About this task
Output the opening lines of the records exactly. End with the line that contains "## Helpers -/".

──────── Extracted entries

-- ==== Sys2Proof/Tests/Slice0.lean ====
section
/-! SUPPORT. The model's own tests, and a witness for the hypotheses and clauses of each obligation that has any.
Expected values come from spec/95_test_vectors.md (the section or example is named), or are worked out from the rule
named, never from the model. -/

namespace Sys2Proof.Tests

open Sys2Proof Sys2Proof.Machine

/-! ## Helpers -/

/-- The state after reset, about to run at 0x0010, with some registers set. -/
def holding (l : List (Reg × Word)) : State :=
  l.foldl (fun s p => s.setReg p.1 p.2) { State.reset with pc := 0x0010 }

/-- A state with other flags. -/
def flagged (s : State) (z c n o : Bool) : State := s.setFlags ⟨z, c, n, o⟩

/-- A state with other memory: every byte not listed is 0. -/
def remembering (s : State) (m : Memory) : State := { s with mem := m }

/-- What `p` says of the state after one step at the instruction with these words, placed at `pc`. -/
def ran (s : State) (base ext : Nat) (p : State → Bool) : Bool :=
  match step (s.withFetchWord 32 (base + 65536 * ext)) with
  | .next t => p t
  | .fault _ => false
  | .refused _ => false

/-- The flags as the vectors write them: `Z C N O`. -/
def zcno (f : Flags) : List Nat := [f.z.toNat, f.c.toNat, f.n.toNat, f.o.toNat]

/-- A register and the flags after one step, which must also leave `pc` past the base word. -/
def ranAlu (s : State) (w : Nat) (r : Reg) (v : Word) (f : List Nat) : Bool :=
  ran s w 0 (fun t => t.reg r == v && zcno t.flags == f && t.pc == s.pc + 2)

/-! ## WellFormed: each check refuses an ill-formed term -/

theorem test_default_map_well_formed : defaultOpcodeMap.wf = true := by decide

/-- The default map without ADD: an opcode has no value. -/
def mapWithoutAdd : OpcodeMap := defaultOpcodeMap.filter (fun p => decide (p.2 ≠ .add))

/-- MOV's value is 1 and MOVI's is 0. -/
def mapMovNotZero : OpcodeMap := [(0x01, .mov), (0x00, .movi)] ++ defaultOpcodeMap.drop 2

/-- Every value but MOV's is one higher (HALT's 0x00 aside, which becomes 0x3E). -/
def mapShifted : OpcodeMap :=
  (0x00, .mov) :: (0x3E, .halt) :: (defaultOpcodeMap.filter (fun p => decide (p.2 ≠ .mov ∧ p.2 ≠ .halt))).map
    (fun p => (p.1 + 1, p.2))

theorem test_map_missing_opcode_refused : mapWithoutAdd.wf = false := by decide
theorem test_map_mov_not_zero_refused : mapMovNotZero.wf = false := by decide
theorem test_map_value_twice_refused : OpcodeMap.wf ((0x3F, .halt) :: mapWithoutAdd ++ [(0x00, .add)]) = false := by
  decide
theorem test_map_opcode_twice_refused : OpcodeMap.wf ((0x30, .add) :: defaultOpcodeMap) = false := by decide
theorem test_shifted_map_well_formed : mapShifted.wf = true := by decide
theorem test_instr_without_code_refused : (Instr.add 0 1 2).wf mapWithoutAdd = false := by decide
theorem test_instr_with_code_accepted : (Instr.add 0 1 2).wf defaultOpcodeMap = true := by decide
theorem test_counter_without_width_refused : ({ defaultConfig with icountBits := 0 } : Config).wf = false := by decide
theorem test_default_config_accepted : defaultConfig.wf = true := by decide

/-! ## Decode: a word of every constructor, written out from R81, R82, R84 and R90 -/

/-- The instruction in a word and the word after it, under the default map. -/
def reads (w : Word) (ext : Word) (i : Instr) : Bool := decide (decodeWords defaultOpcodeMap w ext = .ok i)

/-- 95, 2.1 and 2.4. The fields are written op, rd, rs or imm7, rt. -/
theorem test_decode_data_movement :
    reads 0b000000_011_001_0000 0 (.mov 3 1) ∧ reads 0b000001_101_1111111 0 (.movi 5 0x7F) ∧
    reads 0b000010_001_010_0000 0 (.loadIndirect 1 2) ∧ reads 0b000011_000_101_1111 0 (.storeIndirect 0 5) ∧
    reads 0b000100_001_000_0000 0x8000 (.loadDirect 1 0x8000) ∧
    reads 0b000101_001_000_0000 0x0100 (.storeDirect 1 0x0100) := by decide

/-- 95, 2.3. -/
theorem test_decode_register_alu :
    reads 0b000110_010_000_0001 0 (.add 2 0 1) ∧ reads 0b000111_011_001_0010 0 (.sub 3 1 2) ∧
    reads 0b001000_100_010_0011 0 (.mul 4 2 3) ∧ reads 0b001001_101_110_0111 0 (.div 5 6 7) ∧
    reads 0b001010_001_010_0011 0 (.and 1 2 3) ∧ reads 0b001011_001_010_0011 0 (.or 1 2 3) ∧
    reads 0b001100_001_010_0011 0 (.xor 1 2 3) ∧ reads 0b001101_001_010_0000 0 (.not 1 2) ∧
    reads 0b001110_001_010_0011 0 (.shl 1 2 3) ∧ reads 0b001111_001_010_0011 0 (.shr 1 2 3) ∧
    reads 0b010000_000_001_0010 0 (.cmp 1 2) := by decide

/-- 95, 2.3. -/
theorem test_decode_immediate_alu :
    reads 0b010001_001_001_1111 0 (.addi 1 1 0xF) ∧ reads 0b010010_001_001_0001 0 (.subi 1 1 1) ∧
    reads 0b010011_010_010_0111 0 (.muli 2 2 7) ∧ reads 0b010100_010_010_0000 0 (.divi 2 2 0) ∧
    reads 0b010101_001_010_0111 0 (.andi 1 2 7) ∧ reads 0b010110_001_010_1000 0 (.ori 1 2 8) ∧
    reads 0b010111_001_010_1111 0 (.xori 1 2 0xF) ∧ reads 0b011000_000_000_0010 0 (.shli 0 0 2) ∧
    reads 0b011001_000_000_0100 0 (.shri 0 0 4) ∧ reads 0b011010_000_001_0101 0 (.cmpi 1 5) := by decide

────────────────

Exercise answer
-- ==== Sys2Proof/Tests/Slice0.lean ====
section
/-! SUPPORT. The model's own tests, and a witness for the hypotheses and clauses of each obligation that has any.
Expected values come from spec/95_test_vectors.md (the section or example is named), or are worked out from the rule
named, never from the model. -/

namespace Sys2Proof.Tests

open Sys2Proof Sys2Proof.Machine

/-! ## Helpers -/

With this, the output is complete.